Autre déception : "Pas de distribution de naloxone aux usagers de drogues sortant de cure ou de prison pour prévenir les overdoses, alors que celles-ci remontent en flèche depuis 5 ans". Le Réseau forme la même critique que AIDES sur l’absence de mention sur "les espaces de consommation et l'Accompagnement et l'Education aux Risques liés à l'injection (AERLI) dans les CAARUD." "Enfin, la substitution injectable et les programmes d’héroïne médicalisée ne sont pas évoqués, alors qu'ils ont fait leur preuve dans d'autres pays."

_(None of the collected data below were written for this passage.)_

/-- FORMAT: its checks in order; one that passes sets FORMATTING and places its WIPE by the first case of R156 that applies: at
the fill of a head with room for 2 lines, in a new head when a sector is free, else after an erase of the ring's first sector,
whatever its state; with no sector left in the ring FORMAT goes on without a WIPE. The case-3 erase waits in GUARD, and
WIPE_RE_PLACEMENT and FORMAT_ERASE go on only in NORMAL. That the case-3 erase sets its sector's erase-pending flag is the
model's reading (log 19). -/
def Obligations.FormatChecksAndPauses : Prop :=
  (∀ (s : State) (p : Port) (r : Request), s.granted p r 0x14 →
    exec .format s = .next (
      if (s.session p).isOpen = false then s.answer p r.tag .noSession []
      else if r.body ≠ [] then s.answer p r.tag .malformed []
      else if (s.session p).rights.admin = false then s.answer p r.tag .denied []
      else if (s.session (Port.next p)).isOpen = true ∨ (s.session (Port.next (Port.next p))).isOpen = true then
        s.answer p r.tag .busySessions []
      else if s.supply = .guard then s.answer p r.tag .hold []
      else ({ s with mode := .formatting }).wipePlace ⟨p, r.tag, .paused, none, 0⟩)) ∧
  (∀ (s : State) (f : FormatWork),
    let wipe : Placement := ⟨.wipe f.port f.tag, [⟨.wipe, false, 0, [], 0, 0⟩], f.wipeSeq, 0, .closing 0⟩
    (∀ h, s.head? = some h → (s.sector h).fill ≤ 249 → s.wipePlace f = s.startPlacement wipe) ∧
    (0 < s.freeCount → s.wipePlace f = s.startPlacement wipe) ∧
    ((∀ h, s.head? = some h → 249 < (s.sector h).fill) → s.freeCount = 0 → s.wipePlace f = s.wipeErase f) ∧
    (s.tail? = none → s.wipeErase f = s.sweepFrom f 0) ∧
    ∀ i, s.tail? = some i → s.wipeErase f =
      if s.supply = .guard then { s with work := .format { f with phase := .paused } }
      else { s with
        sectors := s.sectors.set i { s.sector i with erasePending := true }
        work := .format { f with phase := .firstErase i (s.sector i).suspect }
        controller := .erasing i }) ∧
  ∀ (s : State) (f : FormatWork), s.work = .format f →
    (s.supply = .guard → exec .formatErase s = .next s ∧ exec .wipeRePlacement s = .next s) ∧
    (s.supply = .normal → f.phase = .paused → exec .wipeRePlacement s = .next (s.wipePlace f)) ∧
    ∀ i, s.supply = .normal → f.phase = .sweep i →
      exec .formatErase s = .next { s with
        sectors := if (s.sector i).inRing = true then s.sectors.set i { s.sector i with erasePending := true } else s.sectors
        work := .format { f with phase := .sweepErase i (s.sector i).suspect }
        controller := .erasing i }

/-- The outcomes of FORMAT's erases, of case 3 of R156 and of R157. A verified erase raises the count, and the sector joins the
free pool, or, suspect when the erase began or worn, has its RETIRED marker programmed; the first failure is followed by one
more erase, the second by the marker; an abort by GUARD leaves the erase to be made again. The marker, verified or not, leaves
the sector RETIRED. After case 3 the WIPE is placed, or the next ring sector taken; in R157 the sectors follow in ascending
index, the retired and the head left out, and after the last FORMAT completes. That case 3 retires a sector as a reclaim erase
does, and that a marker does not read the supply, are the model's readings (logs 19 and 29); that the count changes at the
verify and the state with the marker is its choice (log 21). -/
def Obligations.FormatEraseOutcomes : Prop :=
  (∀ (s : State) (f : FormatWork) (i : Nat) (suspect : Bool), s.work = .format f → s.controller = .erasing i →
    i < s.sectors.length →
    (∀ stuck : List (Nat × Byte),
      let m := eraseSector (stuckBits stuck) i s.flash
      let u := { s with controller := .idle, flash := m }
      let due := suspect = true ∨ 60000 ≤ (s.sector i).eraseCount + 1
      let counted : Sector :=
        ⟨if due then (s.sector i).state else .erased, none, (s.sector i).eraseCount + 1, 0, 0, false, false⟩
      let v := { u with sectors := s.sectors.set i counted }
      let toRetire := fun (phase : FormatPhase) (x : State) =>
        { x with work := .format { f with phase := phase }, controller := .programming i 4 (List.replicate 8 0x00) }
      (f.phase = .firstErase i suspect → exec (.eraseComplete stuck) s = .next (
        if sectorErased m i = true then
          (if due then toRetire (.firstRetire i) v else v.wipePlace { f with phase := .paused, failures := 0 })
        else if f.failures = 0 then u.wipeErase { f with failures := 1 }
        else toRetire (.firstRetire i) u)) ∧
      (f.phase = .sweepErase i suspect → exec (.eraseComplete stuck) s = .next (
        if sectorErased m i = true then (if due then toRetire (.sweepRetire i) v else v.sweepFrom f (i + 1))
        else if f.failures = 0 then { u with work := .format { f with phase := .sweep i, failures := 1 } }
        else toRetire (.sweepRetire i) u))) ∧
    (s.inReset = false → s.supply = .normal →
      f.phase = .firstErase i suspect ∨ f.phase = .sweepErase i suspect →
      ∃ m, exec .guardArrival s = .next { s with
        supply := .guard, supplyHigh := false, controller := .idle, flash := m, draws := s.draws + 1
        work := .format { f with phase := if f.phase = .firstErase i suspect then .paused else .sweep i } })) ∧
  (∀ (s : State) (f : FormatWork) (i l : Nat) (data : List Byte) (res : LineResult), s.work = .format f →
    s.controller = .programming i l data →
    let m := programBytes s.flash (lineAddress i l) (LineResult.bits data res)
    let v := { s with
      controller := .idle
      flash := m
      sectors := s.sectors.set i { s.sector i with
        state := .retired, suspect := (s.sector i).suspect || !decide (readLine m i l = data), erasePending := false } }
    (f.phase = .firstRetire i → exec (.lineProgramComplete res) s = .next (v.wipeErase { f with failures := 0 })) ∧
    (f.phase = .sweepRetire i → exec (.lineProgramComplete res) s = .next (v.sweepFrom f (i + 1)))) ∧
  ∀ (s : State) (f : FormatWork) (i : Nat),
    let due := fun j => i ≤ j ∧ (s.sector j).state ≠ .retired ∧ (s.sector j).state ≠ .opened
    (∀ j, j < s.sectors.length → due j → (∀ k, k < j → ¬due k) →
      s.sweepFrom f i = { s with work := .format { f with phase := .sweep j, failures := 0 } }) ∧
    ((∀ j, j < s.sectors.length → ¬due j) → s.sweepFrom f i = s.formatComplete f)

Le débat sur le statut pénal… encore oublié

Même diagnostic que AIDES sur le statut pénal des stupéfiants… qui n'est pas abordé. "La réflexion dans de nombreux pays, y compris en Europe, sur la réponse graduée, n'a pas droit de citer en France, tacle le Réseau. L'usager simple continuera d’être inutilement pénalisé. Avec les nouvelles drogues de synthèse, on aurait pu avoir par exemple un début de réponse graduée selon la nocivité des produits, comme l'a proposé la Commission européenne [mi septembre], en utilisant la pénalisation qu'en dernier recours. Si les principes de ce plan sont suivis d'actes, le dispositif de réduction des risques sortira renforcé, et les lacunes de ses dernières années pourront être comblées (…) Mais une partie de l'innovation sociale et la nécessaire rénovation pénale attendront des jours meilleurs..."

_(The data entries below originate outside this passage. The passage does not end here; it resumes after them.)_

-- ==== Sys2Proof/Proofs/Effects.lean ====
section
/-! PROOF. What a command can do, said once: each command's effect is one of the forms below, those of the ports, the leases and
the sessions apart from those that touch the store. Every invariant is then a case split over these forms. -/

namespace Sys2Proof.Machine

/-- What sets a command apart: it asserts a reset, it is of a port's frame, or neither. -/
inductive CommandKind where
  | reset | frame | other

def commandKind : Instr → CommandKind
  | .powerOnResetHold => .reset
  | .resetPinAssert => .reset
  | .submit _ _ _ => .frame
  | .fetch _ _ => .frame
  | .peek _ _ => .frame
  | .portReset _ _ _ => .frame
  | .unknownKind _ _ _ => .frame
  | .frameTimeout _ _ => .frame
  | .frameReleasedBeforeKind _ => .frame
  | _ => .other

/-- What a command leaves that touches ports, sessions and leases, and of the store nothing but a compact target. -/
inductive ClientEffect (s : State) : CommandKind → State → Prop
  | nothing {kind : CommandKind} : ClientEffect s kind s
  | supplied (v : Supply) (high : Bool) : ClientEffect s .other { s with supply := v, supplyHigh := high }
  | selected (p : Port) : ClientEffect s .frame (s.select p)
  | framed (p : Port) (n : Nat) (result : FrameResult) : ClientEffect s .frame (s.plainFrame p n result)
  | submitted (p : Port) (input : List Byte) (part : Bool) : ClientEffect s .frame (s.submitFrame p input part)
  | fetched (p : Port) (ack : Byte) (n : Nat) (result : FrameResult) : ClientEffect s .frame (s.fetchFrame p ack n result)
  | portReset (p : Port) (input : List Byte) (part : Bool) : ClientEffect s .frame (s.portResetFrame p input part)
  | granted (idle : s.work = .idle) : ClientEffect s .other (s.grant s.choice)
  | answered (p : Port) (r : Request) (d : Nat) (st : Status) (body : List Byte) (inHand : s.work = .request p r) :
      ClientEffect s .other (({ s with draws := d }).answer p r.tag st body)
  | opened (p : Port) (r : Request) (e : Bool × Bool) (inHand : s.work = .request p r) : ClientEffect s .other (openAct p r e s)
  | closed (p : Port) (r : Request) (inHand : s.work = .request p r) (passed : closeVerdict s p r.body = .ok ()) :
      ClientEffect s .other (closeAct p r s)
  | claimed (p : Port) (r : Request) (c : ClaimBody) (inHand : s.work = .request p r)
      (passed : claimVerdict s p r.body = .ok c) : ClientEffect s .other (claimAct p r c s)
  | renewed (p : Port) (r : Request) (c : Key × Nat) (inHand : s.work = .request p r)
      (passed : renewVerdict s p r.body = .ok c) : ClientEffect s .other (renewAct p r c s)
  | released (p : Port) (r : Request) (k : Key) (inHand : s.work = .request p r) : ClientEffect s .other (releaseAct p r k s)
  | watched (p : Port) (r : Request) (k : Key) (inHand : s.work = .request p r)
      (passed : watchVerdict s p r.body = .ok k) : ClientEffect s .other (watchAct p r k s)
  | unwatched (p : Port) (r : Request) (k : Key) (inHand : s.work = .request p r)
      (passed : unwatchVerdict s p r.body = .ok k) : ClientEffect s .other (unwatchAct p r k s)
  | noticeTaken (p : Port) (r : Request) (inHand : s.work = .request p r)
      (passed : takeNoticeVerdict s p r.body = .ok ()) : ClientEffect s .other (takeNoticeAct p r s)
  | groupBegun (p : Port) (r : Request) (inHand : s.work = .request p r)
      (passed : groupBeginVerdict s p r.body = .ok ()) : ClientEffect s .other (groupBeginAct p r s)
  | memberPut (p : Port) (r : Request) (c : Change) (inHand : s.work = .request p r)
      (passed : groupPutVerdict s p r.body = .ok c) : ClientEffect s .other (groupPutAct p r c s)
  | groupCleared (p : Port) (r : Request) (body : List Byte) (inHand : s.work = .request p r) :
      ClientEffect s .other ((s.clearGroup p).answer p r.tag .ok body)
  | compacted (p : Port) (r : Request) (n : Nat) (inHand : s.work = .request p r) : ClientEffect s .other (compactAct p r n s)
  | tornDown (p : Port) (inHand : s.work = .teardown p) : ClientEffect s .other (s.serveTeardown p)
  | advanced (first : List Expiry) : ClientEffect s .other (s.advanceClock first)

/-- What a command leaves that touches the store: resets, mount, the beginnings of changes, the steps of reclaim and of FORMAT,
and the outcomes of flash operations. -/
inductive StoreEffect (s : State) : CommandKind → State → Prop
  | reset (pin hold : Bool) (held : pin = true ∨ hold = true) : StoreEffect s .reset (s.toReset pin hold)
  | stillHeld (pin hold : Bool) (inReset : s.inReset = true) (held : pin = true ∨ hold = true) :
      StoreEffect s .other { s with resetPin := pin, powerHold := hold }
  | mounted (inReset : s.inReset = true) :
      StoreEffect s .other ({ s with resetPin := false, powerHold := false }).mountRead.takeRise
  | closeBegun (m : MountWork) (i : Nat) (rest : List Nat) (inHand : s.work = .mount m) (waiting : m.phase = .waiting)
      (next : m.toClose = i :: rest) :
      StoreEffect s .other (({ s with work := .mount { m with phase := .closing i, toClose := rest } }).program i 2 closedMarker)
  | dirtyBegun (m : MountWork) (i : Nat) (inHand : s.work = .mount m) (waiting : m.phase = .waiting)
      (none : m.toClose = []) (dirty : s.nextDirty = some i) :
      StoreEffect s .other (({ s with work := .mount { m with phase := .erasing i } }).erase i)
  | writeBegun (p : Port) (r : Request) (c : Change) (inHand : s.work = .request p r)
      (passed : writeVerdict s p r.body = .ok c) : StoreEffect s .other (writeAct p r c s)
  | deleteBegun (p : Port) (r : Request) (c : Change) (inHand : s.work = .request p r)
      (passed : deleteVerdict s p r.body = .ok c) : StoreEffect s .other (deleteAct p r c s)
  | commitBegun (p : Port) (r : Request) (inHand : s.work = .request p r)
      (passed : groupCommitVerdict s p r.body = .ok ()) (some : (s.session p).members ≠ []) :
      StoreEffect s .other (s.startPlacement (newPlacement (.commit p r.tag) (groupRecords (s.session p).members)))
  | formatBegun (p : Port) (r : Request) (inHand : s.work = .request p r)
      (passed : formatVerdict s p r.body = .ok ()) : StoreEffect s .other (formatAct p r s)
  | tailMarked (i : Nat) (inHand : s.work = .reclaimGrant) (unit : s.reclaim.state = .idle) (tail : s.tail? = some i)
      (state : (s.sector i).state = .closed) : StoreEffect s .other (s.markTail i)
  | copyBegun (i line : Nat) (inHand : s.work = .reclaimGrant) (unit : s.reclaim.state = .copying)
      (tail : s.tail? = some i) (found : s.scanTail i (s.sector i).fill s.reclaim.cursor = some line) :
      StoreEffect s .other (s.copyFrom i line)
  | tailEraseBegun (i : Nat) (inHand : s.work = .reclaimGrant) (tail : s.tail? = some i) (step : s.eraseStep i = true) :
      StoreEffect s .other (s.eraseTail i)
  | sweepBegun (f : FormatWork) (i : Nat) (inHand : s.work = .format f) (phase : f.phase = .sweep i) :
      StoreEffect s .other (s.startSweep f i)
  | wipePlaced (f : FormatWork) (inHand : s.work = .format f) (phase : f.phase = .paused) : StoreEffect s .other (s.wipePlace f)
  | lineDone (i l : Nat) (data bits : List Byte) (ok : Bool) (inFlight : s.controller = .programming i l data) :
      StoreEffect s .other ((s.lineProgrammed i l bits).lineEnded ok)
  | eraseDone (i d : Nat) (bits : Nat → Byte) (v : Supply) (high : Bool) (o : EraseOutcome)
      (inFlight : s.controller = .erasing i) :
      StoreEffect s .other ((({ s with supply := v, supplyHigh := high, draws := d }).sectorErasedTo i bits).eraseEnded o)

/-! ### The forms, command by command -/

section
variable {s t : State} {P : State → Prop}

/-- A property of the state that stands and of what each granted request comes to is one of every service (R50). -/
theorem serve_effect {code : Byte} {act : Port → Request → State → State} (ran : serve code act s = .next t) (same : P s)
    (served : ∀ p r, s.work = .request p r → P (act p r s)) : P t := by
  obtain ⟨u, hu, rfl | ⟨p, r, inHand, -, rfl⟩⟩ := serve_next code act s <;> cases hu.symm.trans ran
  · exact same
  · exact served p r inHand

/-- A judged request is refused with a reply alone, or passes and does its work (R52). -/
theorem settle_effect {α : Type} {p : Port} {r : Request} {v : Except Rejection α} {act : α → State → State}
    (refused : ∀ st body, P (s.answer p r.tag st body)) (passed : ∀ a, v = .ok a → P (act a s)) : P (s.settle p r v act) := by
  cases v with
  | error rej => exact refused _ _
  | ok a => exact passed a rfl

theorem whenRunning_effect {act : State → State} (ran : whenRunning act s = .next t) (same : P s) (acted : P (act s)) : P t := by
  rcases whenRunning_cases act s with h | h <;> cases h.symm.trans ran
  · exact same
  · exact acted

theorem atMoment_effect {e : FrameEvent} {act : State → Port → State} (ran : atMoment e act s = .next t) (same : P s)
    (selected : P (s.select e.port)) (acted : P (act s e.port)) : P t := by
  refine whenRunning_effect ran same ?_
  cases e.moment
  · exact selected
  · exact acted

end

section
variable {s t : State}

/-- A frame's command selects its port, or lets the frame act. -/
theorem frame_effect {e : FrameEvent} {act : State → Port → State} (ran : atMoment e act s = .next t)
    (acted : ClientEffect s .frame (act s e.port)) : ClientEffect s .frame t :=
  atMoment_effect ran .nothing (.selected _) acted

/-- A request that only reports, or changes ports, sessions and leases. -/
theorem request_effect {α : Type} {code : Byte} {act : Port → Request → State → State}
    {verdict : Port → Request → Except Rejection α} {done : Port → Request → α → State → State}
    (ran : serve code act s = .next t) (act_eq : ∀ p r, act p r s = s.settle p r (verdict p r) (done p r))
    (passed : ∀ p r a, s.work = .request p r → verdict p r = .ok a → ClientEffect s .other (done p r a s)) : ClientEffect s .other t := by
  refine serve_effect ran .nothing fun p r inHand => ?_
  rw [act_eq]
  exact settle_effect (fun st body => .answered p r s.draws st body inHand) fun a ok => passed p r a inHand ok

/-- A request that may begin a change of the store. -/
theorem change_effect {α : Type} {code : Byte} {act : Port → Request → State → State}
    {verdict : Port → Request → Except Rejection α} {done : Port → Request → α → State → State}
    (ran : serve code act s = .next t) (act_eq : ∀ p r, act p r s = s.settle p r (verdict p r) (done p r))
    (passed : ∀ p r a, s.work = .request p r → verdict p r = .ok a →
      ClientEffect s .other (done p r a s) ∨ StoreEffect s .other (done p r a s)) : ClientEffect s .other t ∨ StoreEffect s .other t := by
  refine serve_effect (P := fun u => ClientEffect s .other u ∨ StoreEffect s .other u) ran (.inl .nothing) fun p r inHand => ?_
  rw [act_eq]
  exact settle_effect (P := fun u => ClientEffect s .other u ∨ StoreEffect s .other u)
    (fun st body => .inl (.answered p r s.draws st body inHand)) fun a ok => passed p r a inHand ok

theorem readAct_effect {p : Port} {r : Request} (k : Key) (inHand : s.work = .request p r) :
    ClientEffect s .other (readAct p r k s) := by
  unfold readAct
  split
  · exact .answered p r s.draws _ _ inHand
  · exact .answered p r s.draws _ _ inHand

theorem release_effect {pin hold : Bool} (inReset : s.inReset = true) :
    StoreEffect s .other ({ s with resetPin := pin, powerHold := hold }).leaveReset := by
  unfold State.leaveReset
  split
  · next held => exact .stillHeld pin hold inReset (by simpa [State.inReset] using held)
  · next free =>
    obtain ⟨rfl, rfl⟩ : pin = false ∧ hold = false := by simpa [State.inReset] using free
    exact .mounted inReset

theorem execGuardArrival_effect (ran : execGuardArrival s = .next t) : ClientEffect s .other t ∨ StoreEffect s .other t := by
  unfold execGuardArrival at ran
  split at ran
  · cases ran; exact .inl (.supplied s.supply false)
  · split at ran
    · cases ran; exact .inl .nothing
    · cases ran
      unfold State.abortErase
      split
      · next i inFlight => exact .inr (StoreEffect.eraseDone (s := s) i (s.draws + 1) (Config.erasedBits s.draws) .guard false .aborted inFlight)
      · exact .inl (ClientEffect.supplied (s := s) .guard false)
      · exact .inl (ClientEffect.supplied (s := s) .guard false)

theorem execNormalArrival_effect (ran : execNormalArrival s = .next t) : ClientEffect s .other t := by
  unfold execNormalArrival at ran
  split at ran
  · cases ran; exact .nothing
  · split at ran
    · cases ran; exact .supplied s.supply true
    · cases ran; exact .supplied .normal true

"Les prisonniers condamnés aux contaminations"

"Une fois de plus la MILDT se rend complice des contaminations VIH/VHC en prison", dénonce Act Up-Paris. "En effet, ce nouveau plan n’évoque aucunement la mise en place, même expérimentale, des PES (programmes d’échange de seringue) en prison, ceci malgré plusieurs mois de réunions au ministère de la Santé du groupe de travail sur les PES, auxquelles la MILDT a participé, et qui a conclu devant l’évidence de la situation carcérale que la mise en place de ce programme était nécessaire et même urgente pour éviter les contamination des prisonniers et prisonnières", rappelle l’association. "Sachant que ces travaux attendent l’arbitrage de la MILDT, Act Up-Paris dénonce et s’inquiète de la mise en péril des PES en prison par ce nouveau plan. La MILDT lance un mauvais signe pour la mise en place effective des PES en prison", explique l’association qui "proteste donc contre l’aveuglement obstiné de la MILDT de ne pas accorder aux prisonniers et prisonnières les mêmes droits à la réduction des risques qu’à l’extérieur. Ce déni criminel causera la contamination des usagers et usagères de drogue incarcérés."